How Mali’s overreliance on mercenaries backfired against its security

The Malian junta’s misplaced trust in Russian mercenaries fuels insurgency and economic collapse

When the Malian military leadership invited Russian mercenary forces into the country in 2021, their strategic focus shifted sharply toward suppressing Touareg rebels in the northern regions. Analysts now argue this redirection of military resources inadvertently granted breathing space to extremist factions—namely the Group for the Support of Islam and Muslims (GSIM) and the Islamic State in the Greater Sahara (ISGS)—allowing them to expand operations and choke off critical trade routes, plunging local economies into disarray.

The joint operations led by the Africa Corps, the Russian mercenary unit now active in Mali, have relied on heavy-handed tactics. Thousands of civilians, predominantly from ethnic minorities, have been killed in mass raids and summary executions under suspicion of rebel or terrorist affiliation. Far from crushing resistance, these brutal campaigns have swollen the ranks of militant groups, as grieving communities turn to extremism for protection and retaliation.

“While the junta fixated on reclaiming remote desert outposts from Touareg factions, the GSIM quietly consolidated its influence closer to Bamako,” explains security analyst Wassim Nasr. “Their obsession with retaking the North became propaganda gold for the insurgents. Every village they destroyed became another recruiting ground.”

The breakdown of peace and the rise of extremism

In January 2024, the Malian transitional government formally abandoned the Algiers Accords, the 2015 peace agreement between the former democratic government and the National Liberation Front of Azawad (FLA). This decision followed a dramatic military campaign in November 2023, when Malian forces, backed by Wagner Group mercenaries, seized the Touareg stronghold of Kidal—a move that further alienated local populations and pushed civilians toward militant groups.

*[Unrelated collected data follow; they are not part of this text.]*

-- ==== Sys2Proof/Laws/Tab.lean ====
section
/-!
SUPPORT. The laws of sparse tables: a read after a write gives the value written, a write leaves every other key as it
was, and a write keeps the canonical form.
-/
namespace Sys2Proof.Machine

variable {α : Type}

theorem Tab.get_erase_self (d : α) (t : Tab α) (k : Nat) : Tab.get d (Tab.erase t k) k = d := by
  induction t with
  | nil => rfl
  | cons e t ih => obtain ⟨i, v⟩ := e; by_cases h : i = k <;> simp [Tab.erase, Tab.get, h, ih]

theorem Tab.get_erase_of_ne (d : α) (t : Tab α) {k j : Nat} (h : j ≠ k) : Tab.get d (Tab.erase t k) j = Tab.get d t j := by
  induction t with
  | nil => rfl
  | cons e t ih =>
    obtain ⟨i, v⟩ := e
    by_cases hi : i = k
    · have : i ≠ j := fun e => h (e ▸ hi)
      simp_all [Tab.erase, Tab.get]
    · by_cases hj : i = j
      · subst hj; simp [Tab.erase, Tab.get, hi]
      · simp [Tab.erase, Tab.get, hi, hj, ih]

theorem Tab.get_insert_self (d : α) (t : Tab α) (k : Nat) (v : α) : Tab.get d (Tab.insert t k v) k = v := by
  induction t with
  | nil => simp [Tab.insert, Tab.get]
  | cons e t ih =>
    obtain ⟨i, w⟩ := e
    by_cases hi : i = k
    · simp [Tab.insert, Tab.get, hi]
    · by_cases hk : k < i <;> simp [Tab.insert, Tab.get, hi, hk, ih]

theorem Tab.get_insert_of_ne (d : α) (t : Tab α) {k j : Nat} (v : α) (h : j ≠ k) :
    Tab.get d (Tab.insert t k v) j = Tab.get d t j := by
  have h' : k ≠ j := fun e => h e.symm
  induction t with
  | nil => simp [Tab.insert, Tab.get, h']
  | cons e t ih =>
    obtain ⟨i, w⟩ := e
    by_cases hi : i = k
    · subst hi; simp [Tab.insert, Tab.get, h']
    · by_cases hk : k < i
      · simp [Tab.insert, Tab.get, hi, hk, h']
      · by_cases hj : i = j
        · subst hj; simp [Tab.insert, Tab.get, hi, hk]
        · simp [Tab.insert, Tab.get, hi, hk, hj, ih]

/-- A read after a write of the same key. -/
@[simp] theorem Tab.get_set_self [DecidableEq α] (d : α) (t : Tab α) (k : Nat) (v : α) : Tab.get d (Tab.set d t k v) k = v := by
  by_cases h : v = d
  · simp [Tab.set, h, Tab.get_erase_self]
  · simp [Tab.set, h, Tab.get_insert_self]

/-- A write leaves every other key as it was. -/
theorem Tab.get_set_of_ne [DecidableEq α] (d : α) (t : Tab α) {k j : Nat} (v : α) (h : j ≠ k) :
    Tab.get d (Tab.set d t k v) j = Tab.get d t j := by
  by_cases hv : v = d
  · simp [Tab.set, hv, Tab.get_erase_of_ne d t h]
  · simp [Tab.set, hv, Tab.get_insert_of_ne d t v h]

theorem Tab.get_set [DecidableEq α] (d : α) (t : Tab α) (k j : Nat) (v : α) :
    Tab.get d (Tab.set d t k v) j = if j = k then v else Tab.get d t j := by
  by_cases h : j = k
  · subst h; simp
  · simp [h, Tab.get_set_of_ne d t v h]

theorem Tab.erase_insert (t : Tab α) (k : Nat) (v : α) : Tab.erase (Tab.insert t k v) k = Tab.erase t k := by
  induction t with
  | nil => simp [Tab.insert, Tab.erase]
  | cons e t ih =>
    obtain ⟨i, w⟩ := e
    by_cases hi : i = k
    · simp [Tab.insert, Tab.erase, hi]
    · by_cases hk : k < i <;> simp [Tab.insert, Tab.erase, hi, hk, ih]

theorem Tab.erase_erase (t : Tab α) (k : Nat) : Tab.erase (Tab.erase t k) k = Tab.erase t k := by
  induction t with
  | nil => rfl
  | cons e t ih => obtain ⟨i, w⟩ := e; by_cases hi : i = k <;> simp [Tab.erase, hi, ih]

/-- Writing the default after any write of the same key is writing the default. -/
@[simp] theorem Tab.set_default_set [DecidableEq α] (d : α) (t : Tab α) (k : Nat) (v : α) :
    Tab.set d (Tab.set d t k v) k d = Tab.set d t k d := by
  by_cases h : v = d
  · simp [Tab.set, h, Tab.erase_erase]
  · simp [Tab.set, h, Tab.erase_insert]

/-! ## The canonical form -/

/-- Every key of the table is at least `n`. -/
def Tab.above (n : Nat) (t : Tab α) : Prop := ∀ e ∈ t, n ≤ e.1

theorem Tab.sorted_cons_iff (i : Nat) (v : α) (t : Tab α) :
    Tab.sorted ((i, v) :: t) = true ↔ Tab.above (i + 1) t ∧ Tab.sorted t = true := by
  induction t generalizing i v with
  | nil => simp [Tab.sorted, Tab.above]
  | cons e t ih =>
    obtain ⟨j, w⟩ := e
    simp only [Tab.sorted, Bool.and_eq_true, decide_eq_true_eq]
    constructor
    · rintro ⟨hij, hs⟩
      refine ⟨?_, hs⟩
      intro x hx
      rcases List.mem_cons.1 hx with rfl | hx
      · exact hij
      · have := (ih j w).1 hs
        have := this.1 x hx
        omega
    · rintro ⟨ha, hs⟩
      exact ⟨ha _ (List.mem_cons_self ..), hs⟩

theorem Tab.mem_erase {t : Tab α} {k : Nat} {e : Nat × α} (h : e ∈ Tab.erase t k) : e ∈ t ∧ e.1 ≠ k := by
  induction t with
  | nil => simp [Tab.erase] at h
  | cons x t ih =>
    obtain ⟨i, v⟩ := x
    by_cases hi : i = k
    · simp only [Tab.erase, hi, if_true] at h
      exact ⟨List.mem_cons_of_mem _ (ih h).1, (ih h).2⟩
    · simp only [Tab.erase, hi, if_false, List.mem_cons] at h
      rcases h with rfl | h
      · exact ⟨List.mem_cons_self .., hi⟩
      · exact ⟨List.mem_cons_of_mem _ (ih h).1, (ih h).2⟩

theorem Tab.mem_insert {t : Tab α} {k : Nat} {v : α} {e : Nat × α} (h : e ∈ Tab.insert t k v) : e = (k, v) ∨ e ∈ t := by
  induction t with
  | nil => simpa [Tab.insert] using h
  | cons x t ih =>
    obtain ⟨i, w⟩ := x
    by_cases hi : i = k
    · simp only [Tab.insert, hi, if_true, List.mem_cons] at h
      rcases h with h | h
      · exact .inl h
      · exact .inr (List.mem_cons_of_mem _ h)
    · by_cases hk : k < i
      · simp only [Tab.insert, hi, hk, if_true, if_false, List.mem_cons] at h
        rcases h with h | h | h
        · exact .inl h
        · exact .inr (h ▸ List.mem_cons_self ..)
        · exact .inr (List.mem_cons_of_mem _ h)
      · simp only [Tab.insert, hi, hk, if_false, List.mem_cons] at h
        rcases h with h | h
        · exact .inr (h ▸ List.mem_cons_self ..)
        · exact (ih h).imp_right (List.mem_cons_of_mem _)

theorem Tab.sorted_erase {t : Tab α} (k : Nat) (h : Tab.sorted t = true) : Tab.sorted (Tab.erase t k) = true := by
  induction t with
  | nil => exact h
  | cons e t ih =>
    obtain ⟨i, v⟩ := e
    have hs := (Tab.sorted_cons_iff i v t).1 h
    by_cases hi : i = k
    · simpa [Tab.erase, hi] using ih hs.2
    · simp only [Tab.erase, hi, if_false]
      exact (Tab.sorted_cons_iff ..).2 ⟨fun x hx => hs.1 x (Tab.mem_erase hx).1, ih hs.2⟩

theorem Tab.sorted_insert {t : Tab α} (k : Nat) (v : α) (h : Tab.sorted t = true) : Tab.sorted (Tab.insert t k v) = true := by
  induction t with
  | nil => rfl
  | cons e t ih =>
    obtain ⟨i, w⟩ := e
    have hs := (Tab.sorted_cons_iff i w t).1 h
    by_cases hi : i = k
    · subst hi
      simp only [Tab.insert, if_true]
      exact (Tab.sorted_cons_iff ..).2 hs
    · by_cases hk : k < i
      · simp only [Tab.insert, hi, hk, if_true, if_false]
        refine (Tab.sorted_cons_iff ..).2 ⟨?_, h⟩
        intro x hx
        rcases List.mem_cons.1 hx with rfl | hx
        · exact hk
        · have := hs.1 x hx; omega
      · simp only [Tab.insert, hi, hk, if_false]
        refine (Tab.sorted_cons_iff ..).2 ⟨?_, ih hs.2⟩
        intro x hx
        rcases Tab.mem_insert hx with rfl | hx
        · simp; omega
        · exact hs.1 x hx

/-- A write keeps the keys rising. -/
theorem Tab.sorted_set [DecidableEq α] (d : α) {t : Tab α} (k : Nat) (v : α) (h : Tab.sorted t = true) :
    Tab.sorted (Tab.set d t k v) = true := by
  unfold Tab.set
  split
  · exact Tab.sorted_erase k h
  · exact Tab.sorted_insert k v h

/-- What a write may add to a table. -/
theorem Tab.mem_set [DecidableEq α] {d : α} {t : Tab α} {k : Nat} {v : α} {e : Nat × α} (h : e ∈ Tab.set d t k v) :
    (e = (k, v) ∧ v ≠ d) ∨ e ∈ t := by
  unfold Tab.set at h
  split at h
  · exact .inr (Tab.mem_erase h).1
  · next hv => exact (Tab.mem_insert h).imp_left (fun e => ⟨e, hv⟩)

/-- A write keeps the canonical form. -/
theorem Tab.wf_set [DecidableEq α] (d : α) {t : Tab α} (k : Nat) (v : α) (h : Tab.wf d t = true) :
    Tab.wf d (Tab.set d t k v) = true := by
  simp only [Tab.wf, Bool.and_eq_true, List.all_eq_true, Bool.not_eq_true', decide_eq_false_iff_not] at h ⊢
  refine ⟨Tab.sorted_set d k v h.1, fun e he => ?_⟩
  rcases Tab.mem_set he with ⟨rfl, hv⟩ | he
  · exact hv
  · exact h.2 e he

end Sys2Proof.Machine
end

Meanwhile, as government forces pursued the Touareg minority, the GSIM and ISGS—both affiliated with Al-Qaeda and the Islamic State respectively—were making alarming gains in central Mali. Their expanding control has culminated in a creeping encirclement of Bamako, crippling supply lines from neighboring Senegal and Côte d’Ivoire and strangling the capital’s economy.

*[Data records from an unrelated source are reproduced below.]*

-- ==== Sys2Proof/Tests/Slice0.lean ====
section
/-!
SUPPORT. Tests: an ill-formed term for each check of WellFormed, a witness for the hypotheses of each statement of
Sys2Proof/Certificates/Slice0/Obligations.lean, and what a command leaves on a small state, as its rule says.
-/
namespace Sys2Proof.Tests

open Sys2Proof Sys2Proof.Machine

set_option Elab.async false

/-! ## Small states -/

/-- After reset, CFG_DONE = 1, host function 0 created and linked, and its partition: contexts and signals 0–99, 64 GiB of HBM. -/
def dev : State :=
  { State.reset with
    cfg := { Cfg.reset with
      cfgDone := true
      hosts := [(0, { HostCfg.zero with ctxFirst := 0, ctxCount := 100, sigFirst := 0, sigCount := 100, h0Size := 64, tstoreMib := 64 })] }
    boot := { BootSt.reset with phase := 7, romOk := true }
    hosts := [(0, { HostFn.reset with present := true, width := 5, speed := 5, cxl := true })] }

/-- A command of context 0, queue 0, SEQ 0: opcode, one stage, phase. -/
def cmd (op : Nat) (phase : Phase) (pb : List Byte) : Cmd where
  ctx := 0
  queue := 0
  seq := 0
  body := none
  parent := none
  crec := ⟨op, false, false, false, false, false, false, 0, 0, 0, 0, 0, 100, [], []⟩
  raw := []
  stages := [⟨op, pb, [], [], []⟩]
  phase := phase
  status := none
  failStage := 0
  latches := []
  seed := 0
  step := 0
  resv := Resv.none
  held := []
  order := 0
  fetchedAt := 0
  admitAt := 0
  waitLeft := 0
  waitAt := 0
  startAt := 0
  stallBy := 0
  acc := Accum.zero
  indMask := 0
  indAll := false
  indStage := false
  indPart := false
  indLine := false
  errSeq := none
  info := 0
  dual := none
  loop := none
  mig := 0
  pos := 0
  eaten := 0
  bursts := []
  halves := []
  zcUsed := []
  control := none
  ring := none
  rung := []
  yard := none
  outQ := []
  paged := []
  tiles := []
  atRetire := []
  yielded := false
  leased := false
  leaseAt := none
  coreCyc := 0

/-- `dev` with context 0 in a state. -/
def withCtx (x : CtxState) : State := dev.setCtx 0 { Ctx.zero with state := x }

/-- `dev` with context 0 ON and a command in slot 0. -/
def withCmd (c : Cmd) : State := (withCtx .on).setCmd 0 (some c)

/-- The answer of a command, or the state itself where there is none. -/
def after (c : Instr) (s : State) : State :=
  match exec c s with
  | .next t => t
  | _ => s

/-- Context 0 of `dev` ON, with a translation: addresses from 0 on to HBM at 0x1000_0000, from 0x1000_0000 on to host memory at 0, and
64 KiB at 0x2000_0000 to HBM at 0x2000_0000. -/
def vm : State :=
  let s := withCtx .on
  { s with xlt := { s.xlt with root := [(0, (true, 0))] }
           inv := { s.inv with stackOk := [0, 1, 2, 3, 4, 5, 6, 7], sites := [0, 1] }
           mem := { s.mem with hbm := [(0, 0x01), (1, 0x80), (0x8000, 0x0F), (0x8003, 0x10), (0x8008, 0xCF), (0x8010, 0x01), (0x8012, 0x01)
                                       , (0x10000, 0x0F), (0x10003, 0x20)] } }

/-- `vm` while a hang dump holds it. -/
def frozen : State := let s := vm
  { s with trc := { s.trc with dump := { s.trc.dump with busy := true } } }

/-- A parameter block of `n` bytes: zeros, but for the bytes given at their offsets. -/
def block (n : Nat) (fs : List (Nat × List Byte)) : List Byte :=
  fs.foldl (fun b f => b.take f.1 ++ f.2 ++ b.drop (f.1 + f.2.length)) (List.replicate n 0)

/-- The Yard state of a command on an axis. -/
def yst (size own : Nat) : YardSt := ⟨0, size, own, [], [], [], [], [], 0, [], false, 0, []⟩

/-- A wagon of slot 0. -/
def wag (kind : WagonKind) (line : Loc) : Wagon where
  id := 3
  ctx := 0
  port := 0
  tag := 3
  req := ⟨0, 0, 5, 0, false, kind, 0, line, [(0, 1), (511, 2)], [(0, 0x3F800000)], false⟩
  issued := 0
  due := 0
  served := false
  arrived := false
  data := []
  bad := false
  timedOut := false
  discard := false

/-- A state with a wagon in flight. -/
def State.wagons (s : State) (ws : List Wagon) : State := { s with cmds := { s.cmds with wagons := ws, nextId := 4 } }

/-! ## Well-formed commands: a term that each check refuses, and one that it admits at the end of its range -/

theorem test_wf_slot : Instr.wf (.cmdStart 4096) = false ∧ Instr.wf (.cmdStart 4095) = true := by decide
theorem test_wf_ctx : Instr.wf (.enable .m 4096) = false ∧ Instr.wf (.enable .m 4095) = true := by decide
theorem test_wf_queue : Instr.wf (.cmdFetch 0 4) = false ∧ Instr.wf (.cmdFetch 0 3) = true := by decide
theorem test_wf_port : Instr.wf (.train .m 8) = false ∧ Instr.wf (.train .m 7) = true := by decide
theorem test_wf_host : Instr.wf (.flr 4) = false ∧ Instr.wf (.flr 3) = true := by decide
theorem test_wf_chan : Instr.wf (.mbxLockRead .m 64) = false ∧ Instr.wf (.mbxLockRead .m 63) = true := by decide
theorem test_wf_table : Instr.wf (.swap .m 0 0) = false ∧ Instr.wf (.swap .m 5 0) = false ∧ Instr.wf (.swap .m 1 4096) = false
    ∧ Instr.wf (.swap .m 2 4096) = false ∧ Instr.wf (.swap .m 3 256) = false ∧ Instr.wf (.swap .m 4 8) = false
    ∧ Instr.wf (.swap .m 1 4095) = true ∧ Instr.wf (.swap .m 3 255) = true ∧ Instr.wf (.swap .m 4 7) = true := by decide
theorem test_wf_offset : Instr.wf (.lowHalfRead .m ⟨0x4000000, .w32⟩) = false ∧ Instr.wf (.lowHalfRead .m ⟨0x3FFFFFC, .w32⟩) = true := by decide
theorem test_wf_class : Instr.wf (.sigBind .m 2 0 0) = false ∧ Instr.wf (.sigBind .m 1 0 0) = true := by decide
theorem test_wf_pop : Instr.wf (.sigPost .m 8 0) = false ∧ Instr.wf (.sigPost .m 7 0) = true := by decide
theorem test_wf_signal : Instr.wf (.sigAdd .m 65536 0) = false ∧ Instr.wf (.sigAdd .m 65535 0) = true := by decide
theorem test_wf_flit : Instr.wf (.flitRx 0 []) = false := by decide
theorem test_wf_channel : Instr.wf (.creditStall 0 8) = false ∧ Instr.wf (.creditStall 0 7) = true := by decide

/-- A packet to node `dst` of a kind. -/
def pkt (kind : BitVec 4) (cls : BitVec 2) (addr : Dword) (tag : Half) (data : List Byte) : Packet :=
  ⟨0, 0, kind, cls, false, 0, addr, tag, 0, 0, 0, 0, data⟩

/-- A Yard frame of member `sender`. -/
def yfr (sender : Nat) (ftype : Byte) (hash : Word) : YardFrame :=
  ⟨sender, 1, 0, 0, ftype, 0, 0, 0, 0, 0, hash, 0, []⟩

theorem test_wf_packet : Instr.wf (.wrAck 0 (pkt 5 1 0 0 [0])) = false ∧ Instr.wf (.wrAck 0 (pkt 5 1 0 0 [])) = true := by decide
theorem test_wf_frame : Instr.wf (.openFrame 4 (yfr 0 1 0)) = false ∧ Instr.wf (.openFrame 0 (yfr 32 1 0)) = false
    ∧ Instr.wf (.openFrame 3 (yfr 31 1 0)) = true := by decide
theorem test_wf_line : Instr.wf (.hdmWrite 0 0 (List.replicate 65 0)) = false ∧ Instr.wf (.hdmWrite 0 0 (List.replicate 64 0)) = true := by
  decide
theorem test_wf_nonce : Instr.wf (.challenge 0 0 []) = false ∧ Instr.wf (.challenge 0 0 (List.replicate 32 0)) = true := by decide
theorem test_wf_code : Instr.wf (.unsupportedRequest 0 256) = false ∧ Instr.wf (.unsupportedRequest 0 255) = true := by decide
theorem test_wf_strap : Instr.wf (.sysRstNRelease 4 0) = false ∧ Instr.wf (.sysRstNRelease 0 8) = false
    ∧ Instr.wf (.sysRstNRelease 3 7) = true := by decide
theorem test_wf_flash : Instr.wf (.flash (some ⟨1, [(1, 0)], none⟩) true) = false ∧ Instr.wf (.flash (some ⟨1, [(0, 0)], none⟩) true) = true := by decide
theorem test_wf_domain : Instr.wf (.pllLockTimeout 0) = false ∧ Instr.wf (.pllLockTimeout 25) = false
    ∧ Instr.wf (.pllLockTimeout 24) = true := by decide

/-! ## The queue of commands -/

theorem test_front_first : (match step { dev with pending := [.ctxSeedWrite .m 0 7, .ctxSeedWrite .m 0 8] } with
    | .next t => (t.ctx 0).seed == 7 && t.pending == [.ctxSeedWrite .m 0 8] | _ => false) = true := by decide +kernel
theorem test_idle_tick : (match step { dev with pending := [] } with | .next t => t.time.now == 4 | _ => false) = true := by decide +kernel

The junta’s pivot toward Russian mercenaries came after severing military cooperation with France, which had led the Barkhane and Serval counterterrorism missions for over a decade. These French-led operations had helped stabilize northern Mali and laid the groundwork for the Algiers Accords. Yet, the junta’s decision to expel the United Nations Multidimensional Integrated Stabilization Mission in Mali (MINUSMA) in late 2023 left a dangerous vacuum. In its place, Russian mercenaries and Malian troops launched sweeping offensives against suspected terrorists, culminating in one of the most notorious atrocities: a three-day assault on the village of Moura in central Mali, where hundreds of Fulani civilians were executed by Wagner fighters.

The Moura massacre, along with subsequent raids on communities accused of harboring militants, has eroded public trust in both the junta and its Russian allies. Rather than deterring recruitment, these abuses have driven more young men into the arms of militant groups like the GSIM, ISGS, and FLA. The analyst Nasr notes a glaring absence of development initiatives under the junta. “Their only infrastructure project is hate: ‘We hate France. We hate the West.’ There are no schools built. No roads repaired. No hospitals opened.”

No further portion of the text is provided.